Repeat exactly the lines from the first line of the records through the line containing "as latched (DESIGN CHOICE, log entry 47). -/", and nothing more.

——————

-- ==== Sys2Proof/Machine/BlendOps.lean ====
section
/-!
DEFINITION. The blending computation (chapter 4): ceilings, water-filling, air placement, pressures, shortfall,
the computation record, and the computation as one event.
-/

namespace Sys2Proof.Machine

/-! ### Air effort and pressure (R69, R77) -/

/-- The air effort F of a pressure (R69). -/
def TruckEntry.airEffort (e : TruckEntry) (p : Nat) : Nat := (p - e.pOff.toNat) * e.gain.toNat / 100

/-- The quotient rounded up. -/
def ceilDiv (a b : Nat) : Nat := (a + b - 1) / b

/-- The pressure command of an air allocation under a pressure cap (R77). -/
def TruckEntry.pressureFor (e : TruckEntry) (alloc cap : Nat) : Nat :=
  if alloc = 0 then 0 else min cap (e.pOff.toNat + ceilDiv (alloc * 100) e.gain.toNat)

/-- The pressure cap of a truck (R69). A hold pressure above P_max, as a switch to a lower P_max can leave it, is taken
as latched (DESIGN CHOICE, log entry 47). -/
def State.pressureCap (s : State) (t : Truck) : Nat :=
  let r := s.builder.trucks.get t
  match r.action with
  | .hold => r.hold.getD 0
  | .vent => (s.truckEntry t).pOff.toNat
  | _ => (s.truckEntry t).pMax.toNat

/-- The air ceiling of a truck, which an AUTO truck has (R69). -/
def State.airCeiling (s : State) (t : Truck) : Nat := (s.truckEntry t).airEffort (s.pressureCap t)

/-! ### Stages 1 and 2 (R67, R68) -/

/-- The adhesion ceiling (R67). -/
def State.adhesionCeiling (s : State) : Nat := s.tbl.adhesion.axleLoad.toNat * s.slide.aEst / 1000

/-- The ceiling c of an axle: the least of four terms; 0 when absent or OFF (R67). -/
def State.ceiling (s : State) (a : Axle) : Nat :=
  if s.tbl.present a ∧ s.axleMode a ≠ .off then
    min (min s.deratedCurve s.adhesionCeiling)
      (min (s.capability.inverters.get a).limit (s.slideLimit a))
  else 0

/-- The effective ceiling of an AUTO axle (R68); 0 otherwise. -/
def State.effective (s : State) (a : Axle) : Nat :=
  if s.axleMode a = .auto then
    min (s.ceiling a) (s.builder.last.cmd.efforts.get a + s.tbl.blend.eUp.toNat)
  else 0

/-! ### Stage 3 (R70) -/

/-- The manual contribution of an axle. -/
def State.axleManual (s : State) (a : Axle) : Nat :=
  if s.axleMode a = .manual then min (s.control.axles.get a).manual (s.ceiling a) else 0

/-- The manual contribution of a truck. -/
def State.truckManual (s : State) (t : Truck) : Nat :=
  if s.truckMode t = .manual then
    (s.truckEntry t).airEffort (min (s.control.trucks.get t).manual (s.pressureCap t))
  else 0

/-- M: the sum of the manual contributions. -/
def State.manualSum (s : State) : Nat :=
  (PerAxle.ofFn s.axleManual).sum + s.truckManual .a + s.truckManual .b

/-! ### Stage 5: water-filling (R74, R75) -/

/-- One axle's share of the passes: its effective ceiling when it is fixed, and whether it is still in S. -/
def fixedBy (share : Nat) (c : PerAxle Nat) (left : List Axle) : List Axle :=
  left.filter (fun a => c.get a ≤ share)

/-- The allocation of the remainder: the share, and one count more to the lowest-numbered of the axles left. -/
def shareOut (share : Nat) : Nat → List Axle → PerAxle Nat → PerAxle Nat
  | _, [], out => out
  | extra, a :: rest, out =>
    shareOut share (extra - 1) rest (out.set a (if 0 < extra then share + 1 else share))

/-- The sum of some axles' values. -/
def sumOver (c : PerAxle Nat) (l : List Axle) : Nat := (l.map c.get).sum

/-- The values of some axles written from a source. -/
def copyOver (c : PerAxle Nat) (l : List Axle) (out : PerAxle Nat) : PerAxle Nat :=
  l.foldl (fun o a => o.set a (c.get a)) out

/-- The passes over the axles left in S with what is left of T (R74). -/
def waterPasses (c : PerAxle Nat) : Nat → List Axle → Nat → PerAxle Nat → PerAxle Nat
  | 0, _, _, out => out
  | n + 1, left, total, out =>
    if left.isEmpty then out
    else
      let share := total / left.length
      let fixed := fixedBy share c left
      if fixed.isEmpty then shareOut share (total - share * left.length) left out
      else
        waterPasses c n (left.filter (fun a => share < c.get a)) (total - sumOver c fixed)
          (copyOver c fixed out)

/-- Stage 5: an electric target shared among the AUTO axles, whose effective ceilings are given (0 for the
others). At most six passes fix axles, and one more finds none. -/
def waterFill (target : Nat) (c : PerAxle Nat) : PerAxle Nat :=
  waterPasses c 7 (Axle.all.filter (fun a => 0 < c.get a)) (min target c.sum) (PerAxle.const 0)

/-! ### Stage 6: air placement (R76) -/

/-- The air target placed between two AUTO trucks with their ceilings. -/
def placeBoth (target ca cb : Nat) : PerTruck Nat :=
  let offerA := target - target / 2
  let offerB := target / 2
  if ca < offerA then ⟨ca, min (offerB + (offerA - ca)) cb⟩
  else if cb < offerB then ⟨min (offerA + (offerB - cb)) ca, cb⟩
  else ⟨offerA, offerB⟩

/-- Stage 6, by which trucks are AUTO. -/
def placeAir (target : Nat) (autoA autoB : Bool) (ca cb : Nat) : PerTruck Nat :=
  match autoA, autoB with
  | true, true => placeBoth target ca cb
  | true, false => ⟨min target ca, 0⟩
  | false, true => ⟨0, min target cb⟩
  | false, false => ⟨0, 0⟩

/-! ### The computation (R62 to R80) -/

/-- The electric and air allocations of a computation, with its order and its residual. -/
structure Allocation where
  order : BlendOrder
  manual : Nat
  residual : Nat
  efforts : PerAxle Nat
  air : PerTruck Nat
deriving DecidableEq, Repr

def Allocation.electric (x : Allocation) : Nat := x.efforts.sum
def Allocation.airSum (x : Allocation) : Nat := x.air.a + x.air.b

/-- The shortfall (R78); a fallback computation has none, its residual being 0. -/
def Allocation.shortfall (x : Allocation) : Nat := x.residual - x.electric - x.airSum

def State.effectives (s : State) : PerAxle Nat := PerAxle.ofFn s.effective
def State.truckAuto (s : State) (t : Truck) : Bool := s.truckMode t == .auto

/-- Air placed among the AUTO trucks. -/
def State.placeAir (s : State) (target : Nat) : PerTruck Nat :=
  Machine.placeAir target (s.truckAuto .a) (s.truckAuto .b) (s.airCeiling .a) (s.airCeiling .b)

/-- The sum of the air ceilings of the AUTO trucks. -/
def State.airRoom (s : State) : Nat :=
  (if s.truckAuto .a then s.airCeiling .a else 0) + (if s.truckAuto .b then s.airCeiling .b else 0)

/-- ELECTRIC_FIRST (R71). -/
def State.electricFirst (s : State) (m r : Nat) : Allocation :=
  let e := waterFill r s.effectives
  { order := .electricFirst, manual := m, residual := r, efforts := e, air := s.placeAir (r - e.sum) }

/-- AIR_FIRST (R72). -/
def State.airFirst (s : State) (m r : Nat) : Allocation :=
  let air := s.placeAir (min r s.airRoom)
  { order := .airFirst, manual := m, residual := r
    efforts :=
      if s.tbl.blend.elecEmerg = 0 then PerAxle.const 0 else waterFill (r - (air.a + air.b)) s.effectives
    air := air }

/-- The air allocation of a truck in a fallback computation (R73). -/
def State.fallbackAir (s : State) (t : Truck) : Nat :=
  if s.truckAuto t then
    min ((s.truckEntry t).airEffort (s.truckEntry t).fallback.toNat) (s.airCeiling t)
  else 0

/-- FALLBACK (R73): no electric effort; M and R recorded as 0. -/
def State.fallbackAllocation (s : State) : Allocation :=
  { order := .fallback, manual := 0, residual := 0, efforts := PerAxle.const 0
    air := PerTruck.ofFn s.fallbackAir }

/-- Clamped demand and EMERGENCY as the demand record holds them. -/
def State.demandEffort (s : State) : Nat := (s.control.demand.map (fun d => d.clamped)).getD 0
def State.demandEmergency (s : State) : Bool := (s.control.demand.map (fun d => d.emergency)).getD false

/-- Stages 3 to 6 in the order of the part state and the demand (R70 to R73). -/
def State.allocate (s : State) : Allocation :=
  if s.control.partState = .fallback then s.fallbackAllocation
  else
    let m := s.manualSum
    let r := s.demandEffort - m
    if s.demandEmergency then s.airFirst m r else s.electricFirst m r

/-- Stage 7 for one truck (R77). -/
def State.truckPressure (s : State) (x : Allocation) (t : Truck) : Nat :=
  (s.truckEntry t).pressureFor (x.air.get t) (s.pressureCap t)

/-- The allocation table a computation writes (R66). -/
def State.allocTable (s : State) (x : Allocation) : AllocTable :=
  { efforts := x.efforts, air := x.air, pressures := PerTruck.ofFn (s.truckPressure x)
    axleModes := PerAxle.ofFn s.axleMode, truckModes := PerTruck.ofFn s.truckMode }

/-- The short-run count after a computation (R79). -/
def nextShortRun (run : Nat) (short : Bool) : Nat := if short then satAdd 65535 run 1 else 0

/-- The number of the next computation: from its highest value it wraps to 1 (R80). -/
def nextNumber (n : Nat) : Nat := if 4294967295 ≤ n then 1 else n + 1

/-- One axle in the computation record (R80). -/
def State.axleComp (s : State) (x : Allocation) (a : Axle) : AxleComp :=
  let mode := s.axleMode a
  { mode := mode, ceiling := s.ceiling a
    effective := if mode = .auto then some (s.effective a) else none
    manual := if mode = .manual then some (s.axleManual a) else none
    alloc := x.efforts.get a }

/-- One truck in the computation record (R80). -/
def State.truckComp (s : State) (x : Allocation) (t : Truck) : TruckComp :=
  let mode := s.truckMode t
  let p := s.truckPressure x t
  { mode := mode, action := (s.builder.trucks.get t).action, cap := s.pressureCap t
    airCeiling := if mode = .auto then some (s.airCeiling t) else none
    manual := if mode = .manual then some (s.truckManual t) else none
    alloc := x.air.get t, pressure := p, airEffort := (s.truckEntry t).airEffort p }

/-- The computation record (R80). -/
def State.compRecord (s : State) (x : Allocation) (switched : Bool) : CompRecord :=
  { number := nextNumber s.blender.number, time := s.time, partState := s.control.partState
    order := x.order, setNumber := s.tables.active.number, switchMark := switched
    demand := s.demandEffort, emergency := s.demandEmergency, manual := x.manual, residual := x.residual
    vref := s.slide.vref, derate := s.derateFactor, thermal := s.capability.thermal, aEst := s.slide.aEst
    axles := PerAxle.ofFn (s.axleComp x), trucks := PerTruck.ofFn (s.truckComp x)
    electric := x.electric, air := x.airSum, shortfall := x.shortfall, short := 0 < x.shortfall
    shortRun := nextShortRun s.blender.shortRun (0 < x.shortfall) }

/-- The blender after a computation (R66, R80). -/
def State.writeComputation (x : Allocation) (switched : Bool) (s : State) : State :=
  let r := s.compRecord x switched
  { s with
    blender := { alloc := s.allocTable x, record := some r, number := r.number, shortRun := r.shortRun } }

/-- The short-run count has become equal to N_short (R79), as it stands in the active set: a switch that raises N_short
above the count lets SHORTFALL be raised again in the same run (DESIGN CHOICE, log entry 39). -/
def State.shortRunReached (s : State) (r : CompRecord) : Bool :=
  r.short && r.shortRun == s.tbl.blend.nShort.toNat && r.shortRun != s.blender.shortRun

/-- A pending switch is made at this computation (R64). -/
def State.switchesHere (s : State) : Bool :=
  s.control.partState == .active && s.switchPending && s.demandEffort == 0 && !s.demandEmergency

/-- Stages 1 to 7, the record, and the SHORTFALL trigger. -/
def State.computeStages (switched : Bool) (s : State) : State :=
  let x := s.allocate
  let s1 := s.writeComputation x switched
  if s.shortRunReached (s.compRecord x switched) then s1.takeTrigger .shortfall else s1

/-- A blending computation and its emission (R62 to R81). -/
def State.compute (s : State) : State :=
  let switched := s.switchesHere
  let s1 := if switched then s.makePending true else s
  (s1.computeStages switched).emitControl

/-- The shortfall of the computation just made. -/
def State.lastShortfall (s : State) : Option Nat := s.blender.record.map (fun r => r.shortfall)

end Sys2Proof.Machine
end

——————

*Solution*
-- ==== Sys2Proof/Machine/BlendOps.lean ====
section
/-!
DEFINITION. The blending computation (chapter 4): ceilings, water-filling, air placement, pressures, shortfall,
the computation record, and the computation as one event.
-/

namespace Sys2Proof.Machine

/-! ### Air effort and pressure (R69, R77) -/

/-- The air effort F of a pressure (R69). -/
def TruckEntry.airEffort (e : TruckEntry) (p : Nat) : Nat := (p - e.pOff.toNat) * e.gain.toNat / 100

/-- The quotient rounded up. -/
def ceilDiv (a b : Nat) : Nat := (a + b - 1) / b

/-- The pressure command of an air allocation under a pressure cap (R77). -/
def TruckEntry.pressureFor (e : TruckEntry) (alloc cap : Nat) : Nat :=
  if alloc = 0 then 0 else min cap (e.pOff.toNat + ceilDiv (alloc * 100) e.gain.toNat)

/-- The pressure cap of a truck (R69). A hold pressure above P_max, as a switch to a lower P_max can leave it, is taken
as latched (DESIGN CHOICE, log entry 47). -/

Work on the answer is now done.